In the primary mode, it supports a Parsing Expression Grammar ([PEG][]) parser generator. This performs more minimal transformations on the parsed grammar to extract sub-productions, which allows each component of a rule to generate its own parsing event.

The resulting {EBNF::PEG::Rule} objects then parse each associated rule according to the operator semantics and use a [Packrat][] memoizer to reduce extra work when backtracking.

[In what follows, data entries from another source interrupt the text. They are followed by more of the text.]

-- ==== Sys2Proof/Decode.lean ====
section
/-! DEFINITION. The command encoding (R66 to R70): the opcode map, the decoder, total on any byte string and rejecting by
name, and after it the encoder, written from the same map. -/

namespace Sys2Proof

/-- The eight opcodes of R68. -/
inductive Opcode where
  | reset
  | rx
  | mirror
  | crc16
  | verify
  | decrypt
  | pdecode
  | tsnorm
  deriving DecidableEq, Repr

/-- The rows of R68, in its order. -/
def Opcode.all : List Opcode := [.reset, .rx, .mirror, .crc16, .verify, .decrypt, .pdecode, .tsnorm]

/-- The opcode byte (R68, first column). -/
def Opcode.code : Opcode → Byte
  | .reset => 0x00
  | .rx => 0x01
  | .mirror => 0x10
  | .crc16 => 0x11
  | .verify => 0x12
  | .decrypt => 0x20
  | .pdecode => 0x40
  | .tsnorm => 0x41

/-- The operand types, in encoded order (R68, fourth column). -/
def Opcode.operandTypes : Opcode → List OperandType
  | .reset => []
  | .rx => [.u8]
  | .mirror => [.u8]
  | .crc16 => [.bytes]
  | .verify => [.u16, .u16, .u16, .bytes]
  | .decrypt => [.bytes, .bytes]
  | .pdecode => [.u8, .s8, .bytes]
  | .tsnorm => [.u16, .u8, .u8, .u8, .u8, .u8, .s8]

/-- The opcode of a byte; `none` when the byte is reserved (R69). -/
def Opcode.ofByte (b : Byte) : Option Opcode := Opcode.all.find? fun op => op.code = b

/-- The operation that an opcode and its operands, in encoded order, stand for (R68).
`none` only when the operands are not of the opcode's types. -/
def Instr.ofOperands : Opcode → List Operand → Option Instr
  | .reset, [] => some .reset
  | .rx, [.u8 b] => some (.rx (BitVec.ofNat 8 b))
  | .mirror, [.u8 b] => some (.mirror (BitVec.ofNat 8 b))
  | .crc16, [.bytes data] => some (.crc16 data)
  | .verify, [.u16 skip, .u16 tl, .u16 cut, .bytes input] => some (.verify input skip tl cut)
  | .decrypt, [.bytes key, .bytes frame] => some (.decrypt key frame)
  | .pdecode, [.u8 profile, .s8 off, .bytes plaintext] =>
    some (.pdecode (Profile.ofByte (BitVec.ofNat 8 profile)) off plaintext)
  | .tsnorm, [.u16 year, .u8 month, .u8 day, .u8 hour, .u8 minute, .u8 second, .s8 off] =>
    some (.tsnorm year month day hour minute second off)
  | _, _ => none

/-- Why a command is illegal: the four cases of R69. -/
inductive Illegal where
  /-- A command with no bytes at all. -/
  | empty
  /-- Its opcode is reserved. -/
  | reservedOpcode
  /-- Its bytes end before its operands are complete. -/
  | truncated
  /-- It has bytes left over after its last operand. -/
  | leftOver
  deriving DecidableEq, Repr

/-- The decoder (R66 to R70). -/
def decode : Bytes → Except Illegal Instr
  | [] => .error .empty
  | b :: bs =>
    match Opcode.ofByte b with
    | none => .error .reservedOpcode
    | some op =>
      match decodeOperands op.operandTypes bs with
      | none => .error .truncated
      | some (_, _ :: _) => .error .leftOver
      | some (os, []) =>
        match Instr.ofOperands op os with
        | none => .error .truncated
        | some i => .ok i

/-- The opcode of an operation (R68). -/
def Instr.opcode : Instr → Opcode
  | .reset => .reset
  | .rx _ => .rx
  | .mirror _ => .mirror
  | .crc16 _ => .crc16
  | .verify .. => .verify
  | .decrypt .. => .decrypt
  | .pdecode .. => .pdecode
  | .tsnorm .. => .tsnorm

/-- The operands of an operation in encoded order (R68): `VERIFY` puts its three `u16` first. -/
def Instr.operands : Instr → List Operand
  | .reset => []
  | .rx b => [.u8 b.toNat]
  | .mirror b => [.u8 b.toNat]
  | .crc16 data => [.bytes data]
  | .verify input skip tl cut => [.u16 skip, .u16 tl, .u16 cut, .bytes input]
  | .decrypt key frame => [.bytes key, .bytes frame]
  | .pdecode profile off plaintext => [.u8 profile.toByte.toNat, .s8 off, .bytes plaintext]
  | .tsnorm year month day hour minute second off =>
    [.u16 year, .u8 month, .u8 day, .u8 hour, .u8 minute, .u8 second, .s8 off]

/-- The encoder: one opcode byte, then the operands (R66). -/
def encode (i : Instr) : Bytes := i.opcode.code :: encodeOperands i.operands

/-- The length of a command, determined from its front (R70), for a front that is continued by zeros.
A front that starts no command (no byte, or a reserved opcode) has length 1: its opcode byte. -/
def commandLength : Bytes → Nat
  | [] => 1
  | b :: bs =>
    match Opcode.ofByte b with
    | none => 1
    | some op => 1 + operandsLength op.operandTypes bs

/-- The first `n` bytes of a number, the least significant first: how spec/opcode_table.json numbers a command's bits,
bit 0 being the least significant bit of the first byte. -/
def tableBytes (n w : Nat) : Bytes := (List.range n).map fun k => BitVec.ofNat 8 (w / 256 ^ k)

/-- The command whose first `nbits` bits are those of `w` and whose other bits are 0: the table gives the operand bytes
of a variable command no bits, so the front is continued by zeros up to the command's length (R70). -/
def tableCommand (nbits w : Nat) : Bytes :=
  let front := tableBytes (nbits / 8) w
  front ++ List.replicate (commandLength front - front.length) 0

/-- What the decoder reads from the command whose bits are `w`, numbered as spec/opcode_table.json numbers them. -/
def decodeTableWord (nbits w : Nat) : Option Instr :=
  match decode (tableCommand nbits w) with
  | .ok i => some i
  | .error _ => none

end Sys2Proof
end

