-- ==== Sys2Proof/Machine/Interface.lean ====
section
/-! DEFINITION. Taking what the outside world offers (R6, R50, R242): the queue of issued commands and supplied
configurations. -/

namespace Sys2Proof.Machine

open Sys2Proof

/-- What the next step is about. -/
inductive Taken where
  /-- Nothing has been issued: the block never acts on its own (R6, R172). -/
  | nothing
  /-- `HOST` supplies a configuration. -/
  | configuration (cfg : Cfg)
  /-- A command that does not decode (R69). -/
  | illegal (why : Illegal)
  /-- A command that decodes to an operation. -/
  | operation (i : Instr)
  deriving DecidableEq, Repr

/-- Look at the oldest pending input. -/
def State.take (s : State) : Taken :=
  match s.inputs with
  | [] => .nothing
  | .configure cfg :: _ => .configuration cfg
  | .command bytes :: _ =>
    match decode bytes with
    | .error why => .illegal why
    | .ok i => .operation i

/-- The oldest pending input has been taken. -/
def State.taken (s : State) : State := { s with inputs := s.inputs.tail }

/-- `HOST` supplies a configuration (R242): it is in force for every later operation that reads it (R52).
It is no operation and has no outcome.
It reads and writes no field of the framer; which configuration the session is held to it leaves as it is.
So a record supplied before the first `RX` of a session created without a `RESET`, the first one or a later one, is no change
(R242), and one supplied after that `RX` or after a `RESET` is one when it differs (R50, R219): log entry 2. -/
def State.supply (s : State) (cfg : Cfg) : State := { s with cfg := cfg }

/-- Issue a command before everything that is pending. -/
def State.issue (s : State) (bytes : Bytes) : State := { s with inputs := .command bytes :: s.inputs }

end Sys2Proof.Machine
end

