-- ==== Sys2Proof/Machine/Core.lean ====
section
/-! DEFINITION. The machine as the host runs it. -/

def Sys2Proof.core : Host.Core := { State := Sys2Proof.Machine.State, Fault := Sys2Proof.Machine.Fault, Refusal := Sys2Proof.Machine.Refusal, step := Sys2Proof.Machine.step, reset := Sys2Proof.Machine.State.reset }
end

These rules are driven using the {EBNF::PEG::Parser} module which calls invokes the starting rule and ensures that all input is consumed.

LL(1) Parser

In another mode, it parses [EBNF][] grammars to [BNF][], generates [First/Follow][] and Branch tables for [LL(1)][] grammars, which can be used with the stream [Tokenizer][] and [LL(1) Parser][].

As LL(1) grammars operate using alt and seq primitives, allowing for a match on alternative productions or a sequence of productions, generating a parser requires turning the [EBNF][] rules into [BNF][]:

Transform a ::= b? into a ::= _empty | b
Transform a ::= b+ into a ::= b b*
Transform a ::= b* into a ::= _empty | (b a)
Transform a ::= op1 (op2) into two rules:
```
  a     ::= op1 _a_1
  _a_1_ ::= op2
```

Of note in this implementation is that the tokenizer and parser are streaming, so that they can process inputs of arbitrary size.

The exception operator (A - B) is only supported on terminals.

See {EBNF::LL1} and {EBNF::LL1::Parser} for further information.

Usage

Parsing an EBNF Grammar

require 'ebnf'

grammar = EBNF.parse(File.open('./etc/ebnf.ebnf'))

Output rules and terminals as [S-Expressions][S-Expression], [Turtle][], HTML or [BNF][]

puts grammar.to_sxp
puts grammar.to_ttl
puts grammar.to_html
puts grammar.to_s

Transform [EBNF][] to [PEG][] (generates sub-rules for embedded expressions) and the RULES table as Ruby for parsing grammars:

grammar.make_peg
grammar.to_ruby

Transform [EBNF][] to [BNF][] (generates sub-rules using alt or seq from plus, star or opt)

grammar.make_bnf

Generate [First/Follow][] rules for BNF grammars (using "ebnf" as the starting production):

grammar.first_follow(:ebnf)

Generate Terminal, [First/Follow][], Cleanup and Branch tables as Ruby for parsing grammars:

grammar.build_tables
grammar.to_ruby

Generate formatted grammar using HTML (requires [Haml][Haml] gem):

grammar.to_html

Parsing an ISO/IEC 14977 Grammar

The EBNF gem can also parse [ISO/IEC 14977][] Grammars (ISOEBNF) to [S-Expressions][S-Expression].

grammar = EBNF.parse(File.open('./etc/iso-ebnf.isoebnf'), format: :isoebnf)

Parsing an ABNF Grammar

The EBNF gem can also parse [ABNF] Grammars to [S-Expressions][S-Expression].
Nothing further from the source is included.